5. Molecular Crystals: NMR Study of Succinic Acid
PET-MAD-driven kinetic simulations combined with a chemical shielding model successfully revealed the influence of nuclear quantum motion on the distribution of the ¹H NMR shielding constant. As shown in the figure below, the shielding distribution of hydrogen-bonded protons significantly broadens and shifts downward under quantum sampling.This is consistent with the conclusions of the PET-Bespoke dedicated model trained on high-precision DFT, demonstrating the potential of PET-MAD in predicting complex functional characteristics.

6. Ferroelectric materials: Barium titanate (BaTiO₃)
As shown in the figure below, in flexible cell simulations within the 40-400K temperature range, PET-MAD accurately reproduced the characteristic phase transition sequence of the material from rhombohedral to orthorhombic to tetragonal to cubic.
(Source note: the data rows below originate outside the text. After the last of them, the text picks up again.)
/-! ## System instructions -/

/-- HLT (rules R320, R321): at CPL 0 it halts with RIP past it; as the first instruction after a real-mode delivery it
is a BIOS intercept, which does not halt and restores the slot. Rests on the spec's own decisions D15 and D17. -/
def Obligations.HltCompletes : Prop :=
  ∀ (e : Enc) (s : State), s.cpl = 0 →
    (¬ (s.mode = .real ∧ s.pendingBiosIntValid = true) →
      completes (.hlt e) s fun t =>
        t.system = { s.system with halted := true } ∧ t.rip = s.nextRip e ∧ t.gpr = s.gpr ∧ sameFlags s t ∧
        sameBus s t ∧ retired s t true) ∧
    (s.mode = .real → s.pendingBiosIntValid = true →
      completes (.hlt e) s fun t =>
        t.system = s.system ∧ t.rip = s.nextRip e ∧ t.gpr = s.gpr ∧ sameFlags s t ∧ sameBus s t ∧
        t.shadow = s.shadow - 1 ∧ t.pendingBiosInt = s.pendingBiosInt ∧ t.pendingBiosIntValid = true ∧
        t.exit = some (.biosInterrupt s.pendingBiosInt))

/-- HLT, MOV CR3, LGDT, LIDT, LTR and LLDT above CPL 0 raise #GP(0) and change nothing (rules R320, R331 to R336,
R401); LTR and LLDT are #UD in mode Real (rules R334, R335). Rests on the spec's own decisions D12, D15, D39 and D40.
-/
def Obligations.PrivilegedTraps : Prop :=
  ∀ (e : Enc) (r : GReg) (m : MemOp) (o : RM) (s : State),
    (0 < s.cpl →
      raises (.hlt e) s (gpRecord 0) 0 ∧ raises (.movCr3 e r) s (gpRecord 0) 0 ∧
      raises (.lgdt e m) s (gpRecord 0) 0 ∧ raises (.lidt e m) s (gpRecord 0) 0 ∧
      raises (.ltr e o) s (gpRecord 0) 0 ∧ raises (.lldt e o) s (gpRecord 0) 0) ∧
    (s.mode = .real → raises (.ltr e o) s excUD 0 ∧ raises (.lldt e o) s excUD 0)

/-- CLI and STI (rules R324, R325, R401): IF is cleared or set when CPL is at most IOPL, else #GP(0). Rests on the
spec's own decisions D13 and D16. -/
def Obligations.CliSti : Prop :=
  ∀ (e : Enc) (s : State),
    (s.cpl ≤ s.iopl →
      (completes (.cli e) s fun t =>
        setsFlags s t { s.archFlags with intf := false } ∧ t.rip = s.nextRip e ∧ t.gpr = s.gpr ∧ sameBus s t ∧
        t.system = s.system ∧ retired s t true) ∧
      completes (.sti e) s fun t =>
        setsFlags s t { s.archFlags with intf := true } ∧ t.rip = s.nextRip e ∧ t.gpr = s.gpr ∧ sameBus s t ∧
        t.system = s.system ∧ retired s t true) ∧
    (s.iopl < s.cpl → raises (.cli e) s (gpRecord 0) 0 ∧ raises (.sti e) s (gpRecord 0) 0)

/-- MOV CR3, LGDT and LIDT (rules R331 to R333): CR3 takes the register's view, zero-extended; GDTR and IDTR take a
16-bit limit, then a base of 64 bits in mode Long, of 32 or 24 bits outside it by the operand size. Rests on the
spec's own decisions D39 and D40 and the model's choices of logs 2 and 20. -/
def Obligations.ControlLoadCompletes : Prop :=
  ∀ (e : Enc) (r : GReg) (m : MemOp) (s : State), s.cpl = 0 →
    let n := if s.mode = .long then 8 else 4
    let off := trunc e.addrsize (s.ea e m + 2)
    let v := s.segValue (memSeg e m) off n
    let x : TableReg :=
      { base := if s.mode ≠ .long ∧ e.opsize = .w16 then (v.extractLsb' 0 24).setWidth 64 else v
        limit := (s.segValue (memSeg e m) (s.ea e m) 2).setWidth 16 }
    (completes (.movCr3 e r) s fun t =>
      t.system = { s.system with cr3 := s.reg r e.opsize } ∧ t.rip = s.nextRip e ∧ t.gpr = s.gpr ∧ sameFlags s t ∧
      sameBus s t ∧ retired s t true) ∧
    (s.readable (memSeg e m) (s.ea e m) 2 → s.readable (memSeg e m) off n →
      (completes (.lgdt e m) s fun t =>
        t.system = { s.system with gdtr := x } ∧ t.rip = s.nextRip e ∧ t.gpr = s.gpr ∧ sameFlags s t ∧ sameBus s t ∧
        retired s t true) ∧
      completes (.lidt e m) s fun t =>
        t.system = { s.system with idtr := x } ∧ t.rip = s.nextRip e ∧ t.gpr = s.gpr ∧ sameFlags s t ∧ sameBus s t ∧
        retired s t true)

/-- LTR and LLDT (rules R334, R335): the descriptor of the GDT fills TR, with the busy bit set in the cached access, or
LDTR; a null selector empties LDTR. LTR of a null selector is #GP(0); a selector of the LDT, one outside the GDT and a
descriptor of a wrong type are #GP of the selector, one that is not present is #NP, and a fault of the table read is
raised (rules R96, R365); LTR of a 16-bit TSS is refused.
Rests on the spec's own decisions D10 and D12 and the model's choices of logs 1, 2, 18, 20 and 21. -/
def Obligations.TaskLoadCompletes : Prop :=
  ∀ (e : Enc) (o : RM) (s : State) (d : SegCache), s.mode ≠ .real → s.cpl = 0 → s.placeReadable e .w16 (.rm o) →
    let sel : BitVec 16 := (s.placeValue e .w16 (.rm o)).setWidth 16
    (selNull sel = false → selTi sel = false → s.systemDescriptorIs sel d → d.isCodeData = false → d.type = 9 →
      d.pBit = true →
      completes (.ltr e o) s fun t =>
        t.system = { s.system with tr := { d with access := d.access ||| 2 } } ∧ t.rip = s.nextRip e ∧
        t.gpr = s.gpr ∧ sameFlags s t ∧ sameBus s t ∧ retired s t true) ∧
    ((selNull sel = true ∧ d = nullCache sel) ∨
        (selNull sel = false ∧ selTi sel = false ∧ s.systemDescriptorIs sel d ∧ d.isCodeData = false ∧ d.type = 2 ∧
          d.pBit = true) →
      completes (.lldt e o) s fun t =>
        t.system = { s.system with ldtr := d } ∧ t.rip = s.nextRip e ∧ t.gpr = s.gpr ∧ sameFlags s t ∧ sameBus s t ∧
        retired s t true) ∧
    (selNull sel = true → raises (.ltr e o) s (gpRecord 0) 0) ∧
    (∀ rec pf, s.systemLoadRaises sel 9 rec pf → ¬ s.selectsTss16 sel → raises (.ltr e o) s rec pf) ∧
    (s.selectsTss16 sel → exec (.ltr e o) s = .refused .tss16NotModelled) ∧
    ∀ rec pf, s.systemLoadRaises sel 2 rec pf → raises (.lldt e o) s rec pf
Although limited by DFT...The predicted phase transition temperature is lower than the experimental value, but its deviation from the result of the PET-Bespoke dedicated model is less than 30K.In the calculation of static dielectric constant, it also correctly predicted the trend of high dielectric constant in cubic phase and low dielectric constant in ferroelectric phase.
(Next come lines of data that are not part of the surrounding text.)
/-! ### `Cpu.setSp` -/

@[simp] theorem setSp_gpr (s : Cpu) (v : Word) : (s.setSp v).gpr = s.gpr.set (rsp : GReg).val (viewWrite s.stackSize s.gpr[rsp] v) (rsp : GReg).isLt := rfl
@[simp] theorem setSp_rip (s : Cpu) (v : Word) : (s.setSp v).rip = s.rip := rfl
@[simp] theorem setSp_flags (s : Cpu) (v : Word) : (s.setSp v).flags = s.flags := rfl
@[simp] theorem setSp_lazy (s : Cpu) (v : Word) : (s.setSp v).lazy = s.lazy := rfl
@[simp] theorem setSp_segs (s : Cpu) (v : Word) : (s.setSp v).segs = s.segs := rfl
@[simp] theorem setSp_gdtr (s : Cpu) (v : Word) : (s.setSp v).gdtr = s.gdtr := rfl
@[simp] theorem setSp_idtr (s : Cpu) (v : Word) : (s.setSp v).idtr = s.idtr := rfl
@[simp] theorem setSp_ldtr (s : Cpu) (v : Word) : (s.setSp v).ldtr = s.ldtr := rfl
@[simp] theorem setSp_tr (s : Cpu) (v : Word) : (s.setSp v).tr = s.tr := rfl
@[simp] theorem setSp_cr2 (s : Cpu) (v : Word) : (s.setSp v).cr2 = s.cr2 := rfl
@[simp] theorem setSp_cr3 (s : Cpu) (v : Word) : (s.setSp v).cr3 = s.cr3 := rfl
@[simp] theorem setSp_mode (s : Cpu) (v : Word) : (s.setSp v).mode = s.mode := rfl
@[simp] theorem setSp_halted (s : Cpu) (v : Word) : (s.setSp v).halted = s.halted := rfl
@[simp] theorem setSp_a20Enabled (s : Cpu) (v : Word) : (s.setSp v).a20Enabled = s.a20Enabled := rfl
@[simp] theorem setSp_pendingBiosInt (s : Cpu) (v : Word) : (s.setSp v).pendingBiosInt = s.pendingBiosInt := rfl
@[simp] theorem setSp_pendingBiosIntValid (s : Cpu) (v : Word) : (s.setSp v).pendingBiosIntValid = s.pendingBiosIntValid := rfl
@[simp] theorem setSp_shadow (s : Cpu) (v : Word) : (s.setSp v).shadow = s.shadow := rfl
@[simp] theorem setSp_exception (s : Cpu) (v : Word) : (s.setSp v).exception = s.exception := rfl
@[simp] theorem setSp_draws (s : Cpu) (v : Word) : (s.setSp v).draws = s.draws := rfl
@[simp] theorem setSp_exit (s : Cpu) (v : Word) : (s.setSp v).exit = s.exit := rfl
@[simp] theorem setSp_cpl (s : Cpu) (v : Word) : (s.setSp v).cpl = s.cpl := rfl
@[simp] theorem setSp_iopl (s : Cpu) (v : Word) : (s.setSp v).iopl = s.iopl := rfl
@[simp] theorem setSp_codeBits (s : Cpu) (v : Word) : (s.setSp v).codeBits = s.codeBits := rfl
@[simp] theorem setSp_stackSize (s : Cpu) (v : Word) : (s.setSp v).stackSize = s.stackSize := rfl
@[simp] theorem setSp_window (s : Cpu) (v : Word) : (s.setSp v).window = s.window := rfl
@[simp] theorem setSp_decodeMode (s : Cpu) (v : Word) : (s.setSp v).decodeMode = s.decodeMode := rfl
@[simp] theorem setSp_archFlags (s : Cpu) (v : Word) : (s.setSp v).archFlags = s.archFlags := rfl
@[simp] theorem setSp_seg (s : Cpu) (v : Word) (q : SegReg) : (s.setSp v).seg q = s.seg q := rfl
@[simp] theorem setSp_lin (s : Cpu) (v : Word) (q : SegReg) (off : Word) : (s.setSp v).lin q off = s.lin q off := rfl
@[simp] theorem setSp_nextRip (s : Cpu) (v : Word) (d : Enc) : (s.setSp v).nextRip d = s.nextRip d := rfl

/-! ### `Cpu.bumpPointer` -/

@[simp] theorem bumpPointer_rip (s : Cpu) (i : GReg) (A : Width) (n : Nat) : (s.bumpPointer i A n).rip = s.rip := rfl
@[simp] theorem bumpPointer_flags (s : Cpu) (i : GReg) (A : Width) (n : Nat) : (s.bumpPointer i A n).flags = s.flags := rfl
@[simp] theorem bumpPointer_lazy (s : Cpu) (i : GReg) (A : Width) (n : Nat) : (s.bumpPointer i A n).lazy = s.lazy := rfl
@[simp] theorem bumpPointer_segs (s : Cpu) (i : GReg) (A : Width) (n : Nat) : (s.bumpPointer i A n).segs = s.segs := rfl
@[simp] theorem bumpPointer_gdtr (s : Cpu) (i : GReg) (A : Width) (n : Nat) : (s.bumpPointer i A n).gdtr = s.gdtr := rfl
@[simp] theorem bumpPointer_idtr (s : Cpu) (i : GReg) (A : Width) (n : Nat) : (s.bumpPointer i A n).idtr = s.idtr := rfl
@[simp] theorem bumpPointer_ldtr (s : Cpu) (i : GReg) (A : Width) (n : Nat) : (s.bumpPointer i A n).ldtr = s.ldtr := rfl
@[simp] theorem bumpPointer_tr (s : Cpu) (i : GReg) (A : Width) (n : Nat) : (s.bumpPointer i A n).tr = s.tr := rfl
@[simp] theorem bumpPointer_cr2 (s : Cpu) (i : GReg) (A : Width) (n : Nat) : (s.bumpPointer i A n).cr2 = s.cr2 := rfl
@[simp] theorem bumpPointer_cr3 (s : Cpu) (i : GReg) (A : Width) (n : Nat) : (s.bumpPointer i A n).cr3 = s.cr3 := rfl
@[simp] theorem bumpPointer_mode (s : Cpu) (i : GReg) (A : Width) (n : Nat) : (s.bumpPointer i A n).mode = s.mode := rfl
@[simp] theorem bumpPointer_halted (s : Cpu) (i : GReg) (A : Width) (n : Nat) : (s.bumpPointer i A n).halted = s.halted := rfl
@[simp] theorem bumpPointer_a20Enabled (s : Cpu) (i : GReg) (A : Width) (n : Nat) : (s.bumpPointer i A n).a20Enabled = s.a20Enabled := rfl
@[simp] theorem bumpPointer_pendingBiosInt (s : Cpu) (i : GReg) (A : Width) (n : Nat) : (s.bumpPointer i A n).pendingBiosInt = s.pendingBiosInt := rfl
@[simp] theorem bumpPointer_pendingBiosIntValid (s : Cpu) (i : GReg) (A : Width) (n : Nat) : (s.bumpPointer i A n).pendingBiosIntValid = s.pendingBiosIntValid := rfl
@[simp] theorem bumpPointer_shadow (s : Cpu) (i : GReg) (A : Width) (n : Nat) : (s.bumpPointer i A n).shadow = s.shadow := rfl
@[simp] theorem bumpPointer_exception (s : Cpu) (i : GReg) (A : Width) (n : Nat) : (s.bumpPointer i A n).exception = s.exception := rfl
@[simp] theorem bumpPointer_draws (s : Cpu) (i : GReg) (A : Width) (n : Nat) : (s.bumpPointer i A n).draws = s.draws := rfl
@[simp] theorem bumpPointer_exit (s : Cpu) (i : GReg) (A : Width) (n : Nat) : (s.bumpPointer i A n).exit = s.exit := rfl
@[simp] theorem bumpPointer_cpl (s : Cpu) (i : GReg) (A : Width) (n : Nat) : (s.bumpPointer i A n).cpl = s.cpl := rfl
@[simp] theorem bumpPointer_iopl (s : Cpu) (i : GReg) (A : Width) (n : Nat) : (s.bumpPointer i A n).iopl = s.iopl := rfl
@[simp] theorem bumpPointer_codeBits (s : Cpu) (i : GReg) (A : Width) (n : Nat) : (s.bumpPointer i A n).codeBits = s.codeBits := rfl
@[simp] theorem bumpPointer_stackSize (s : Cpu) (i : GReg) (A : Width) (n : Nat) : (s.bumpPointer i A n).stackSize = s.stackSize := rfl
@[simp] theorem bumpPointer_window (s : Cpu) (i : GReg) (A : Width) (n : Nat) : (s.bumpPointer i A n).window = s.window := rfl
@[simp] theorem bumpPointer_decodeMode (s : Cpu) (i : GReg) (A : Width) (n : Nat) : (s.bumpPointer i A n).decodeMode = s.decodeMode := rfl
@[simp] theorem bumpPointer_archFlags (s : Cpu) (i : GReg) (A : Width) (n : Nat) : (s.bumpPointer i A n).archFlags = s.archFlags := rfl
@[simp] theorem bumpPointer_seg (s : Cpu) (i : GReg) (A : Width) (n : Nat) (q : SegReg) : (s.bumpPointer i A n).seg q = s.seg q := rfl
@[simp] theorem bumpPointer_lin (s : Cpu) (i : GReg) (A : Width) (n : Nat) (q : SegReg) (off : Word) : (s.bumpPointer i A n).lin q off = s.lin q off := rfl
@[simp] theorem bumpPointer_nextRip (s : Cpu) (i : GReg) (A : Width) (n : Nat) (d : Enc) : (s.bumpPointer i A n).nextRip d = s.nextRip d := rfl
Both benchmark testing and multivariate system applications demonstrate that...PET-MAD can achieve simulation accuracy close to that of PET-Bespoke dedicated models with very little proprietary data, and reliably predict properties such as ion transport, phase transition and surface reaction.Its LoRA fine-tuning can further approximate the performance of the PET-Bespoke dedicated model, while LLPR error estimation and dual force prediction mode ensure the efficiency and robustness of complex simulations, thus making it a versatile interatomic potential tool with both breadth and depth.
MLIPs: Industry-Academia-Research Integration Drives a Paradigm Shift in Materials Research and Development
With its significant advantages of high precision and high efficiency, the field of MLIPs is increasingly becoming a key bridge connecting the forefront of quantum chemistry theory with industrial engineering applications. In recent years, research has been moving from verifying the feasibility of methods to further expanding their capabilities.
For example, a research team from the University of Cambridge and the Swiss Federal Institute of Technology in Lausanne (EPFL) combined active learning with augmented sampling strategies.This enables the model to autonomously explore key transition state configurations along chemical reaction pathways, thereby achieving accurate predictions of catalyst activity and selectivity without the need for extensive prior reaction data.It effectively overcomes the limitations of existing MLIPs in describing the dynamic processes of chemical reactions.
Paper title: Aedes aegypti Argonaute 2 controls arbovirus infection and host mortality
Paper link:
https://www.nature.com/articles/s41467-023-41370-y
Meanwhile, the systematic evaluation and mechanistic elucidation of existing models are continuously deepening. The University of California team conducted a comprehensive evaluation of mainstream general-purpose MLIPs such as M3GNet, CHGNet, and MACE-MP-0.It covers a range of material properties, including surface energy, defect formation energy, phonon spectrum, and ion migration barrier.The study found that these models generally exhibit a systematic underestimation of energy and force in tasks involving high-energy states or non-equilibrium configurations, which points the way for further improvements in model training strategies and data construction.
Paper Title: Systematic softening in universal machine learning interatomic potentials
Paper link:
https://www.nature.com/articles/s41524-024-01500-6
In summary, the development of the MLIPs field has entered a new stage, moving from algorithmic innovation to problem-driven approaches, and from basic evaluation to in-depth application scenario development. In the future, as more cross-scale modeling challenges are overcome and industry-specific models mature, MLIPs are expected to play a more central role in the digital R&D system, accelerating the mutual empowerment of materials science and industrial innovation.